[DATA RECORDS]
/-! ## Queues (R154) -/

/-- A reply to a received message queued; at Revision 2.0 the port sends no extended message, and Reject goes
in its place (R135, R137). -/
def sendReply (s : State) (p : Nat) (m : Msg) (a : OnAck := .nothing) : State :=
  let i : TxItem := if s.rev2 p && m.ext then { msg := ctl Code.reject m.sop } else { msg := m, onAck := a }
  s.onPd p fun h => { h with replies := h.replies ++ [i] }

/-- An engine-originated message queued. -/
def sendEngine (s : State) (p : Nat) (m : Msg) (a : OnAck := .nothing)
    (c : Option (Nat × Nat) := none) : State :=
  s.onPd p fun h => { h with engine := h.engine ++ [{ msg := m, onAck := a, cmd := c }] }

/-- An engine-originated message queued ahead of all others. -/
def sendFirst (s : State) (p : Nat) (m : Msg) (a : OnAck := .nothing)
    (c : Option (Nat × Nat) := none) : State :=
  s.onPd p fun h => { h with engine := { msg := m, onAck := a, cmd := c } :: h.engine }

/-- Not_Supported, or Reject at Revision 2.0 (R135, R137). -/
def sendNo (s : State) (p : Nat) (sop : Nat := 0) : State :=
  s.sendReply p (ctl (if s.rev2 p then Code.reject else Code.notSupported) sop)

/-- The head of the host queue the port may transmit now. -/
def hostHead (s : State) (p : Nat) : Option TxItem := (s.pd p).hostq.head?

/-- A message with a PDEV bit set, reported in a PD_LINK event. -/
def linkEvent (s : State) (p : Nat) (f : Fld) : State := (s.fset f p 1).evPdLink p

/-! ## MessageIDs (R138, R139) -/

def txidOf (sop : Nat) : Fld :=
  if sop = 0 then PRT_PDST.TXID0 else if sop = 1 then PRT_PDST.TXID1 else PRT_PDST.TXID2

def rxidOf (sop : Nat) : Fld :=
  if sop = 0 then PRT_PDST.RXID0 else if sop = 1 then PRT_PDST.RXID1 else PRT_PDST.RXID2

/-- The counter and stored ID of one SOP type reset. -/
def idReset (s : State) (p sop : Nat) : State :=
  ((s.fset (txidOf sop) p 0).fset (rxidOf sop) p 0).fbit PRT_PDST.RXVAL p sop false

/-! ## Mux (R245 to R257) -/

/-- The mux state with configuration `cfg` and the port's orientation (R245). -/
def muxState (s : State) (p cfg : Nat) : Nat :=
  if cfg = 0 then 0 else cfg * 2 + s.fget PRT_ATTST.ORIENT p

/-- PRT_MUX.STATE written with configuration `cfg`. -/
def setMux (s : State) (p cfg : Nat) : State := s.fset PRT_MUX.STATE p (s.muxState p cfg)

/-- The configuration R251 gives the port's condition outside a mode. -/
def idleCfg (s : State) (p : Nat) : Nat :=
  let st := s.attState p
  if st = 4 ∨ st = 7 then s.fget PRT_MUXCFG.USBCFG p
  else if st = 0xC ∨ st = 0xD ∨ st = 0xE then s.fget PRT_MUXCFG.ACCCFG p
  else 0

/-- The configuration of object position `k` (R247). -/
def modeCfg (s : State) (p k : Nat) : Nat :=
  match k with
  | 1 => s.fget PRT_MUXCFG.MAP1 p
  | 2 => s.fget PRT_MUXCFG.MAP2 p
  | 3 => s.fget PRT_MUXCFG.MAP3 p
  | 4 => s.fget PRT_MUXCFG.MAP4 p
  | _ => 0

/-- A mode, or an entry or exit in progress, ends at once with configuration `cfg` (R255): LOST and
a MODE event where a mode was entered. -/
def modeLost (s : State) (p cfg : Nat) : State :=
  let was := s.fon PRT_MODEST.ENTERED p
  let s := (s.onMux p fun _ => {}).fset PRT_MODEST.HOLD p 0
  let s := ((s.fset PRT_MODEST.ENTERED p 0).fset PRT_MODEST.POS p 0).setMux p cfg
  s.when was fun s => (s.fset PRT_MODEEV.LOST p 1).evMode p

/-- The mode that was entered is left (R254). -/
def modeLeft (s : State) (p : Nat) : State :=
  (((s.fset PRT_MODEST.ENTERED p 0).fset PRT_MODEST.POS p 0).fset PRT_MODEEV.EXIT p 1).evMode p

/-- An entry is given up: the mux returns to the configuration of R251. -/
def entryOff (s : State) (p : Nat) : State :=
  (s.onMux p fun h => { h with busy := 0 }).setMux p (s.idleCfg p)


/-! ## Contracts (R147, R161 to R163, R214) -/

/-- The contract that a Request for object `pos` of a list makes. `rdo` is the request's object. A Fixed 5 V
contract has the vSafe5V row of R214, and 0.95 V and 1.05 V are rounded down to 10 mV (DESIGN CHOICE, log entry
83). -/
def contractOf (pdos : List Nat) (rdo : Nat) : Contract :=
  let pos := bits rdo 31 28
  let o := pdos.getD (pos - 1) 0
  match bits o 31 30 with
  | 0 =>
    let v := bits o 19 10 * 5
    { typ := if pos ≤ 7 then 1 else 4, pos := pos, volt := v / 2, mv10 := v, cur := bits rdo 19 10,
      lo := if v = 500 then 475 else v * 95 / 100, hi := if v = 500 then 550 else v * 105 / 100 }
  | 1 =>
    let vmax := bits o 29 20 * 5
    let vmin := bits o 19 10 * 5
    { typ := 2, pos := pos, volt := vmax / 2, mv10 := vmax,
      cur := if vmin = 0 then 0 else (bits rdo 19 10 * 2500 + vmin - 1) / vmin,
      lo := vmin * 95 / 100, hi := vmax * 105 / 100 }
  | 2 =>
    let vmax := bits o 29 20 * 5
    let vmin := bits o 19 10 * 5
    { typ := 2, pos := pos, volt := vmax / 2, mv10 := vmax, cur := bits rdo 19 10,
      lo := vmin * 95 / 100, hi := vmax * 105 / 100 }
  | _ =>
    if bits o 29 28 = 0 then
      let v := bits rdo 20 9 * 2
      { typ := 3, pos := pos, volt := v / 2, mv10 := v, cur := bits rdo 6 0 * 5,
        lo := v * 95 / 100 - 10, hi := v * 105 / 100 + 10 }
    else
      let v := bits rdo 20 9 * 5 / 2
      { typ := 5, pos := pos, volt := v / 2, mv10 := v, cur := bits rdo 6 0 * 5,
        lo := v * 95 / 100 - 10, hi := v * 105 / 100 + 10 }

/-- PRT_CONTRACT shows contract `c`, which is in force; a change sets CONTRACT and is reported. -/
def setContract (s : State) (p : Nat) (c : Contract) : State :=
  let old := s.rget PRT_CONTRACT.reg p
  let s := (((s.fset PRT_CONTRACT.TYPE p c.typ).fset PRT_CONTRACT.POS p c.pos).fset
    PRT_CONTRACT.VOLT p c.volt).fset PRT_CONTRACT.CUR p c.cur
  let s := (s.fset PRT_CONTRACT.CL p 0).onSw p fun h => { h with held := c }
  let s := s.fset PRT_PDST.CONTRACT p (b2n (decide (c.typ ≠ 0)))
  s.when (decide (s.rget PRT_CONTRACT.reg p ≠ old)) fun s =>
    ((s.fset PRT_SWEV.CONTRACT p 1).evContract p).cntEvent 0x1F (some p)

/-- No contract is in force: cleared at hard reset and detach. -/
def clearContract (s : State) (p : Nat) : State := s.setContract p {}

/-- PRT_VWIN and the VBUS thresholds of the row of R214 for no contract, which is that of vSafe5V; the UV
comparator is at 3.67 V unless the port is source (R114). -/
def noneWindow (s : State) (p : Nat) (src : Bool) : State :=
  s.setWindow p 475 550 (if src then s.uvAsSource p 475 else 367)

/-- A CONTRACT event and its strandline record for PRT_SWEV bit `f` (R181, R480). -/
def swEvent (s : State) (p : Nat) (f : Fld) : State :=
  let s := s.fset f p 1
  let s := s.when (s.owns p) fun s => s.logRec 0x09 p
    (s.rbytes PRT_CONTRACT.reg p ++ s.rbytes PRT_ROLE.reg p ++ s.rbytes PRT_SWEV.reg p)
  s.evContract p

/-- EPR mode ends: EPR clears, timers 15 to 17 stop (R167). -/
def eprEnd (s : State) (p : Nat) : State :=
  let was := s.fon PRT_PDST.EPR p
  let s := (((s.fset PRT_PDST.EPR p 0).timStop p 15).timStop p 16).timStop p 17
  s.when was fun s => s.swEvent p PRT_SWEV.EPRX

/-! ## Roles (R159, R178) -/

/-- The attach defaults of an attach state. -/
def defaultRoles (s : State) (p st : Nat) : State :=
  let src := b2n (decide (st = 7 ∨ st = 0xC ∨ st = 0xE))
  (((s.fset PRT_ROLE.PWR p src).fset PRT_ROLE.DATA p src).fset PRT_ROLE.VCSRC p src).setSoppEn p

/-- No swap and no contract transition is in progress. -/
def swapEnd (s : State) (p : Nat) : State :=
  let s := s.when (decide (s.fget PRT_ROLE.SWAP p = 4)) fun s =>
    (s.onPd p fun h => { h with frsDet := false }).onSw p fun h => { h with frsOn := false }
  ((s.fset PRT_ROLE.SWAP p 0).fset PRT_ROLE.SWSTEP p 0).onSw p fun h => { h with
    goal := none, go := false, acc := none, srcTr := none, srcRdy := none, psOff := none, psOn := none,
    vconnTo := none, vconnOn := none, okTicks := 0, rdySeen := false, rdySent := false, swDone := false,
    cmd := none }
[/DATA RECORDS]
[DATA RECORDS]
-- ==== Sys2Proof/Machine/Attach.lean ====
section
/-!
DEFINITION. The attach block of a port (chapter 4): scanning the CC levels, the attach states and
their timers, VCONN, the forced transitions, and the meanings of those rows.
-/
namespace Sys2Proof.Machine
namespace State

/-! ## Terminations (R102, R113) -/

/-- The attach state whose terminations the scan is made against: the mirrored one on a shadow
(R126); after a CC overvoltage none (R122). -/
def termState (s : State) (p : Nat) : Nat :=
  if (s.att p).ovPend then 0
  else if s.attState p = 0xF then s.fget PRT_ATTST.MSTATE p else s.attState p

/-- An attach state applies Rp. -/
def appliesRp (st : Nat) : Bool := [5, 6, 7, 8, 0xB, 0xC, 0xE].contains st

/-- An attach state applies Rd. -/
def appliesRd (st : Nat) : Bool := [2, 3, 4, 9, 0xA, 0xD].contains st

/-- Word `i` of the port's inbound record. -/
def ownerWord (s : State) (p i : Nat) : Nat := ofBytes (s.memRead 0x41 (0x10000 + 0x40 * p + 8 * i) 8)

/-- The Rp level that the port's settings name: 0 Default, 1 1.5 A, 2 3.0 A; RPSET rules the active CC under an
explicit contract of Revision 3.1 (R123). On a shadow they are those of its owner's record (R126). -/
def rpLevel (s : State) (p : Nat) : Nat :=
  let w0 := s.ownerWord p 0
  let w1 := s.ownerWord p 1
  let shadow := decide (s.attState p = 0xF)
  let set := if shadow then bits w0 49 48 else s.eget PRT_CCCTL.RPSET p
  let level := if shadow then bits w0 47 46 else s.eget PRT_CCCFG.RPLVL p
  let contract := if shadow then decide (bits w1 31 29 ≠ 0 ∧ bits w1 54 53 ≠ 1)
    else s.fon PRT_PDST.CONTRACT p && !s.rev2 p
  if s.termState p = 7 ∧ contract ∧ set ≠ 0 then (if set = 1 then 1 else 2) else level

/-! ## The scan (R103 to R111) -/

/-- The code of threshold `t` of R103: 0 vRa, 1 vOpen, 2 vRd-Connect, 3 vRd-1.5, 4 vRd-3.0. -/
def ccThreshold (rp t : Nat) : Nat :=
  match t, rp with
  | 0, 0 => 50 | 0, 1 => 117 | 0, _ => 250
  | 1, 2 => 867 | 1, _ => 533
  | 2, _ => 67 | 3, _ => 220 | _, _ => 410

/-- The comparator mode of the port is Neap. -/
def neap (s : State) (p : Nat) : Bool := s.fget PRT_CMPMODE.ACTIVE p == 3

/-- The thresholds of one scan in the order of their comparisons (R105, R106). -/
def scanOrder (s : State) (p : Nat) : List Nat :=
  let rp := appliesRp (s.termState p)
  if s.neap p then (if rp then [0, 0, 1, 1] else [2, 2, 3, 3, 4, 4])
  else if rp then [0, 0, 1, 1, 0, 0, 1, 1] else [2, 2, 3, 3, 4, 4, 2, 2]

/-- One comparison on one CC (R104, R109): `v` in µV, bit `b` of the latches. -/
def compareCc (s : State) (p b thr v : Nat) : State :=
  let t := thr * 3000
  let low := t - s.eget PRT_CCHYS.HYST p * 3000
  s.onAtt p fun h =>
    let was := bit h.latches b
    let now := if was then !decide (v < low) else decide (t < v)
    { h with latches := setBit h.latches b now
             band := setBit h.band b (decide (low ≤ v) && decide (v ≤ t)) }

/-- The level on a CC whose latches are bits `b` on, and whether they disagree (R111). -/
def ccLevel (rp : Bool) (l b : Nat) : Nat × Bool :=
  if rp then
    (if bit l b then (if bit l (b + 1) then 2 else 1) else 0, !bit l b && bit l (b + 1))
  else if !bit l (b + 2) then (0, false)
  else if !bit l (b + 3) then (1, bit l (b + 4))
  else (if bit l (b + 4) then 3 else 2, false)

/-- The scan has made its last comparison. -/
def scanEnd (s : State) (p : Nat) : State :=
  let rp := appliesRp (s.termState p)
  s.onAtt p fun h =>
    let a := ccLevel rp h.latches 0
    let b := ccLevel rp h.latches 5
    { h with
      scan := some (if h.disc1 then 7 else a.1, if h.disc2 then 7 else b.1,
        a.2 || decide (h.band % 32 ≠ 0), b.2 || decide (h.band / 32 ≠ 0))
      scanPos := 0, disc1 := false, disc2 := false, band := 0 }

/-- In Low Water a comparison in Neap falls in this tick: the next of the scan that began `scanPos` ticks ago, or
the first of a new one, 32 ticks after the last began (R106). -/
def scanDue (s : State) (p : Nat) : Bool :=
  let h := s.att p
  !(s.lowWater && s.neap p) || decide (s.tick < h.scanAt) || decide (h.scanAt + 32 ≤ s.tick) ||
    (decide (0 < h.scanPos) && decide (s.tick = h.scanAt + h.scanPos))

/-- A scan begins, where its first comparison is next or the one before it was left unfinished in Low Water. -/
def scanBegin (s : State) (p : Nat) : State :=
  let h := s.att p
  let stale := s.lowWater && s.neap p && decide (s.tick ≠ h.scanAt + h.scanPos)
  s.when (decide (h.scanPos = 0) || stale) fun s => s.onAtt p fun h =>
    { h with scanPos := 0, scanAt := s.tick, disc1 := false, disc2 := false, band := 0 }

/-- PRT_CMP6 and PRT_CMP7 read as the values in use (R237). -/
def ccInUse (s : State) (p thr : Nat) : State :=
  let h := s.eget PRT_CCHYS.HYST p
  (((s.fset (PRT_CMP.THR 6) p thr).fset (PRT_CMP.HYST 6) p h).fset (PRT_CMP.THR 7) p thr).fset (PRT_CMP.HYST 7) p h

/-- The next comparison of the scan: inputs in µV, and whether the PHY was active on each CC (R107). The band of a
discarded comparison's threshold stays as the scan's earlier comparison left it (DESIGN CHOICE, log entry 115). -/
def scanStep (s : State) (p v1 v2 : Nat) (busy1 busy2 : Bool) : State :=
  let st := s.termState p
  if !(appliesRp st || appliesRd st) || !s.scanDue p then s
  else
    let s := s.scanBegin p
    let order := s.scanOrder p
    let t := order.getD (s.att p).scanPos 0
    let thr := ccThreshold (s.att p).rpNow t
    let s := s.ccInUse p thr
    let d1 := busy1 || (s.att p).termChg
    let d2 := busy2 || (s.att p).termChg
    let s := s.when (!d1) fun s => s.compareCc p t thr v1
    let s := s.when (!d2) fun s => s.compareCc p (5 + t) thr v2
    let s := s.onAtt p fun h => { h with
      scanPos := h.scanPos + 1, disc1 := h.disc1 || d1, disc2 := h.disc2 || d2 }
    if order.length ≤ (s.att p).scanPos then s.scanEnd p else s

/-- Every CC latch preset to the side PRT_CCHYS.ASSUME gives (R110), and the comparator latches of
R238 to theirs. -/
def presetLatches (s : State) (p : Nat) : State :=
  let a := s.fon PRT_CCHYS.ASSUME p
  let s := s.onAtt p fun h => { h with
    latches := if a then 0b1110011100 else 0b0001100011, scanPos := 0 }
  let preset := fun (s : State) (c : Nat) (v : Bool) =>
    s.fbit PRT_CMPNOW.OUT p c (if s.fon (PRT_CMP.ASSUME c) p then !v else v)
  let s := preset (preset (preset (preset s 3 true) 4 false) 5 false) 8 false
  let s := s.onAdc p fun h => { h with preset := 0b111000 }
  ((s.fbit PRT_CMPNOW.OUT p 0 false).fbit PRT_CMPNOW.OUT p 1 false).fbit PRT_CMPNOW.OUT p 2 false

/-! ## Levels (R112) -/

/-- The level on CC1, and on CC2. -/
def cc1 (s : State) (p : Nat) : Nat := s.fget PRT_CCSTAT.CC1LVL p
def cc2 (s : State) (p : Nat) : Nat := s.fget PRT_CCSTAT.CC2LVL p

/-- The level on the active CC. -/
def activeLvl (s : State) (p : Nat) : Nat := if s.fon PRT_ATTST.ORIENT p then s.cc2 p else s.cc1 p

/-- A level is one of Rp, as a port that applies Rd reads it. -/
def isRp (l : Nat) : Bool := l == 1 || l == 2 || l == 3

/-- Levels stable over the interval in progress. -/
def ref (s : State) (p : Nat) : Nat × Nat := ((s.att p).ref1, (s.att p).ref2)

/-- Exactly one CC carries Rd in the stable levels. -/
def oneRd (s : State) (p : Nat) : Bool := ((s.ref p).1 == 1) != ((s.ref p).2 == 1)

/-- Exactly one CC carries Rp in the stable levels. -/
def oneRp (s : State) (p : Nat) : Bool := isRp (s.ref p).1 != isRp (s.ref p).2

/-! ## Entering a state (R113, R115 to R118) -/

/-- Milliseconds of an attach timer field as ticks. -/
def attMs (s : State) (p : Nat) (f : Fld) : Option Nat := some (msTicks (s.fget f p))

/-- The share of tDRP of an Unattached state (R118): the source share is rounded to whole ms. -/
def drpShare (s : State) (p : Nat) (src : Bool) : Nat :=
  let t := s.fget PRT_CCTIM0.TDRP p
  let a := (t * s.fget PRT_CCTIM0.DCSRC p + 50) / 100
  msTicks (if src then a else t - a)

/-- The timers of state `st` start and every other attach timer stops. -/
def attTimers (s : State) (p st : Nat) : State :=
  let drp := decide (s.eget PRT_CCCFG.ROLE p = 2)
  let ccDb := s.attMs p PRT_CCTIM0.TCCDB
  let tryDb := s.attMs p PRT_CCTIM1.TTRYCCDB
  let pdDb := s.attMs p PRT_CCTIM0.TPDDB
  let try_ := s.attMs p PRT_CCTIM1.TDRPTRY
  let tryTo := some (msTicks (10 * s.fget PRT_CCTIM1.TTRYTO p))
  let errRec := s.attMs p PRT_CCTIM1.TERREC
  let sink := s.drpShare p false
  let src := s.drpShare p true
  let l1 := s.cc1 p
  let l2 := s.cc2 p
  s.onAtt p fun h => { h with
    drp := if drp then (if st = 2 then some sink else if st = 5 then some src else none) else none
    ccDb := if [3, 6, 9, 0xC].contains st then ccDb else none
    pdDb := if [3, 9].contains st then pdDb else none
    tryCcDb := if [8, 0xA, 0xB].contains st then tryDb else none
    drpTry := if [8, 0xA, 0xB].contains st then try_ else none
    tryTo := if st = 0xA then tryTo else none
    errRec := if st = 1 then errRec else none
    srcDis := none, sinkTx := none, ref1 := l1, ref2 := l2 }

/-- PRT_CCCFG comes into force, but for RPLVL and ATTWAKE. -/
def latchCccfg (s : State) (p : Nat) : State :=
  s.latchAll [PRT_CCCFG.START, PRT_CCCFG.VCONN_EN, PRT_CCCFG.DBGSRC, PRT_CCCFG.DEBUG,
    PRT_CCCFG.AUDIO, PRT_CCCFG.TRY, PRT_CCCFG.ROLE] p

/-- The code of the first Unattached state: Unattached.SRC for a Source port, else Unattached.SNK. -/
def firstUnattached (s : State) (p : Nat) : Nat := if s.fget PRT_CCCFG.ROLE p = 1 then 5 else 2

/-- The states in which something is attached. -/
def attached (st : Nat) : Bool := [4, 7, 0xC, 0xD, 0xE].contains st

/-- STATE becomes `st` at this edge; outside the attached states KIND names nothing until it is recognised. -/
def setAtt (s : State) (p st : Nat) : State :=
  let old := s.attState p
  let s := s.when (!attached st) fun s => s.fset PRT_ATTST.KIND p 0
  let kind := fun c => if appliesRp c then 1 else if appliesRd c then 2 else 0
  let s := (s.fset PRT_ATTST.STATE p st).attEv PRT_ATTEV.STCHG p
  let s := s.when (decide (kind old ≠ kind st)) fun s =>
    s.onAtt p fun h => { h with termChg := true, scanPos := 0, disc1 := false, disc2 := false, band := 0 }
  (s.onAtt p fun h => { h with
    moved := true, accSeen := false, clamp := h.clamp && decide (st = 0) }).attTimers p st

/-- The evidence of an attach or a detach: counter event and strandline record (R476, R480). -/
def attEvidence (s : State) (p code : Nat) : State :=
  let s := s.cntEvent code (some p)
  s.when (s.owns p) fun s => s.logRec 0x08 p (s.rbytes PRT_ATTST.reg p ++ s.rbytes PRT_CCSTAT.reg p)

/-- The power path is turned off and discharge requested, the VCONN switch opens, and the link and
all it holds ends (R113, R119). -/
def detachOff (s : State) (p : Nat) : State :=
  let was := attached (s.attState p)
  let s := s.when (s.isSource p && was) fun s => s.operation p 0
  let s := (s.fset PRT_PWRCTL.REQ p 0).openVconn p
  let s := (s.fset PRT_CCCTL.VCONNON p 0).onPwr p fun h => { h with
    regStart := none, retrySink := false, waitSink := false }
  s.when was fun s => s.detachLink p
[/DATA RECORDS]
* TASK INSTRUCTIONS *
For the lines above, output exactly those from the line containing "def scanDue (s" through the line containing "use (R237). -/", and skip the others.

* OUTPUT OF THE EXERCISE *
def scanDue (s : State) (p : Nat) : Bool :=
  let h := s.att p
  !(s.lowWater && s.neap p) || decide (s.tick < h.scanAt) || decide (h.scanAt + 32 ≤ s.tick) ||
    (decide (0 < h.scanPos) && decide (s.tick = h.scanAt + h.scanPos))

/-- A scan begins, where its first comparison is next or the one before it was left unfinished in Low Water. -/
def scanBegin (s : State) (p : Nat) : State :=
  let h := s.att p
  let stale := s.lowWater && s.neap p && decide (s.tick ≠ h.scanAt + h.scanPos)
  s.when (decide (h.scanPos = 0) || stale) fun s => s.onAtt p fun h =>
    { h with scanPos := 0, scanAt := s.tick, disc1 := false, disc2 := false, band := 0 }

/-- PRT_CMP6 and PRT_CMP7 read as the values in use (R237). -/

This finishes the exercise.